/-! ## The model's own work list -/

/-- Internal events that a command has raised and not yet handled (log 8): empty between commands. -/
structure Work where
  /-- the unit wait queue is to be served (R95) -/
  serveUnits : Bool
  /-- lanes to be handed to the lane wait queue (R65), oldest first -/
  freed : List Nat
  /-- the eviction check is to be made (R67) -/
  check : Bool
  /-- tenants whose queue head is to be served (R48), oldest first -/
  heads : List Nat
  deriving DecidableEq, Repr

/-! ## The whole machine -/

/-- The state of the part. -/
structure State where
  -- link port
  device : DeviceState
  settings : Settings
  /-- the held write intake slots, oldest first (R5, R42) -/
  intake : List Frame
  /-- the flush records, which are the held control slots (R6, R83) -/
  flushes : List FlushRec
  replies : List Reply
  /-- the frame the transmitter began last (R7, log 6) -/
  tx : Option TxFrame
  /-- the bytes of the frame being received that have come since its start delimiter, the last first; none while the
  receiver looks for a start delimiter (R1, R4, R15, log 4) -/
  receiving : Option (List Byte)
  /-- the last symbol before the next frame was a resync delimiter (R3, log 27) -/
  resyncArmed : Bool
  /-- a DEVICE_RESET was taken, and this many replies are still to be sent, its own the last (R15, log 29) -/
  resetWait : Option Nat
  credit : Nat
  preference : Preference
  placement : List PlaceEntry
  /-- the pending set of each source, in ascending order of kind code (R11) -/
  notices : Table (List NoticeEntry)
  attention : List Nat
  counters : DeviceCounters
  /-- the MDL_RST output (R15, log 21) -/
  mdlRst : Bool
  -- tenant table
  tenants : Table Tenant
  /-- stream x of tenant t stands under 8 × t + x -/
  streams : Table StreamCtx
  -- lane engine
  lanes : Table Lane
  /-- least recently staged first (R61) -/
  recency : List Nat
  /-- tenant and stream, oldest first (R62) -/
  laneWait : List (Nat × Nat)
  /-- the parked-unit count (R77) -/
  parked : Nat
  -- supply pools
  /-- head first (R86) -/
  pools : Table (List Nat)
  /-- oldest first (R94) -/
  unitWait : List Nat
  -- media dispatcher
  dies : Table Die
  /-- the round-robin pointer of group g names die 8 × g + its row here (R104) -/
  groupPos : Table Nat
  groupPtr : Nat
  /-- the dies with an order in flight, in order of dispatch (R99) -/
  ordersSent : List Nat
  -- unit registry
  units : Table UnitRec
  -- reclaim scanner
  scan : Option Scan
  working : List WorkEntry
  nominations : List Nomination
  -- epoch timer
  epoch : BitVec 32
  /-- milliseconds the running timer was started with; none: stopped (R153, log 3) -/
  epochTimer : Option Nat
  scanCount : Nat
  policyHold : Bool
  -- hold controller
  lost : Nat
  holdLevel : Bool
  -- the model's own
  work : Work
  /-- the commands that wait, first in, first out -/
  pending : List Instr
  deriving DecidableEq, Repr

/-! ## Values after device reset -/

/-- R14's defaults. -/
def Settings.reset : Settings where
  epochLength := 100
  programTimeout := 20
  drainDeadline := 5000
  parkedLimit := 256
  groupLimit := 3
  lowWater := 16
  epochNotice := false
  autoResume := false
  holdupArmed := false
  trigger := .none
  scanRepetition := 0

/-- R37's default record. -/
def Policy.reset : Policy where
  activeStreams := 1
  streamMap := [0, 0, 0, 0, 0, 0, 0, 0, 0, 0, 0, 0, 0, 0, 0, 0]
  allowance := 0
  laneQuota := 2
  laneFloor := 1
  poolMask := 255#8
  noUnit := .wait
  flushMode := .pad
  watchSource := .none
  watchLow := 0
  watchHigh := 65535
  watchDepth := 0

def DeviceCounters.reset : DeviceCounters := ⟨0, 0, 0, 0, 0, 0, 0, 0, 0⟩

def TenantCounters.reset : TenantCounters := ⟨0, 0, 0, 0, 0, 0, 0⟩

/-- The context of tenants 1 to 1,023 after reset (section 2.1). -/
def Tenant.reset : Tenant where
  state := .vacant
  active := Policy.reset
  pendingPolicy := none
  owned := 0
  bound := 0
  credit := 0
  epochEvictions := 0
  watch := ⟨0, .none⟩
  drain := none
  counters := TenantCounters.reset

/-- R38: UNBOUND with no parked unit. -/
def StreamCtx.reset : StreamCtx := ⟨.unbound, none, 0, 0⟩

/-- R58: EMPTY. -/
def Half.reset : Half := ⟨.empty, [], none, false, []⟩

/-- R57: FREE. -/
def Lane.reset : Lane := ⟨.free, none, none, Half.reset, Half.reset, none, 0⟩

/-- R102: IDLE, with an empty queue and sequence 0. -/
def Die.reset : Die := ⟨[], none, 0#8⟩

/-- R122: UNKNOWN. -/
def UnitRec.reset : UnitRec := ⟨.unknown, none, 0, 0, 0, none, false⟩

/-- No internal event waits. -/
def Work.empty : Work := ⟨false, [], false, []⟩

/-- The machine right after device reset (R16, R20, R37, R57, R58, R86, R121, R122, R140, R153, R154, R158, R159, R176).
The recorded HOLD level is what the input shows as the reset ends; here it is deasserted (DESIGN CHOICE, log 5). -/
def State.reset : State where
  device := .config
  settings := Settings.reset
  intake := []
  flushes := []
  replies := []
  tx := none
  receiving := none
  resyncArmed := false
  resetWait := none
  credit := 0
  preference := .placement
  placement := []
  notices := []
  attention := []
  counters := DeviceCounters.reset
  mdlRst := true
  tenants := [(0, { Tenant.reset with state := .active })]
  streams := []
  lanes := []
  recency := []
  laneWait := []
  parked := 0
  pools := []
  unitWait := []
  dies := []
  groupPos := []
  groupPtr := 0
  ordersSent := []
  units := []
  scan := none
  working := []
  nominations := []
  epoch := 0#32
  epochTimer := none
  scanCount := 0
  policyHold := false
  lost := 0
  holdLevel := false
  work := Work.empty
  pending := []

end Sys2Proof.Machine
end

* * * * *

● Aim of the exercise: Your task is to restate, word for word, only those lines above that fall between the line holding "autoResume := false" and the line holding "def Lane.reset : Lane", inclusive.

● Response:
  autoResume := false
  holdupArmed := false
  trigger := .none
  scanRepetition := 0

/-- R37's default record. -/
def Policy.reset : Policy where
  activeStreams := 1
  streamMap := [0, 0, 0, 0, 0, 0, 0, 0, 0, 0, 0, 0, 0, 0, 0, 0]
  allowance := 0
  laneQuota := 2
  laneFloor := 1
  poolMask := 255#8
  noUnit := .wait
  flushMode := .pad
  watchSource := .none
  watchLow := 0
  watchHigh := 65535
  watchDepth := 0

def DeviceCounters.reset : DeviceCounters := ⟨0, 0, 0, 0, 0, 0, 0, 0, 0⟩

def TenantCounters.reset : TenantCounters := ⟨0, 0, 0, 0, 0, 0, 0⟩

/-- The context of tenants 1 to 1,023 after reset (section 2.1). -/
def Tenant.reset : Tenant where
  state := .vacant
  active := Policy.reset
  pendingPolicy := none
  owned := 0
  bound := 0
  credit := 0
  epochEvictions := 0
  watch := ⟨0, .none⟩
  drain := none
  counters := TenantCounters.reset

/-- R38: UNBOUND with no parked unit. -/
def StreamCtx.reset : StreamCtx := ⟨.unbound, none, 0, 0⟩

/-- R58: EMPTY. -/
def Half.reset : Half := ⟨.empty, [], none, false, []⟩

/-- R57: FREE. -/
def Lane.reset : Lane := ⟨.free, none, none, Half.reset, Half.reset, none, 0⟩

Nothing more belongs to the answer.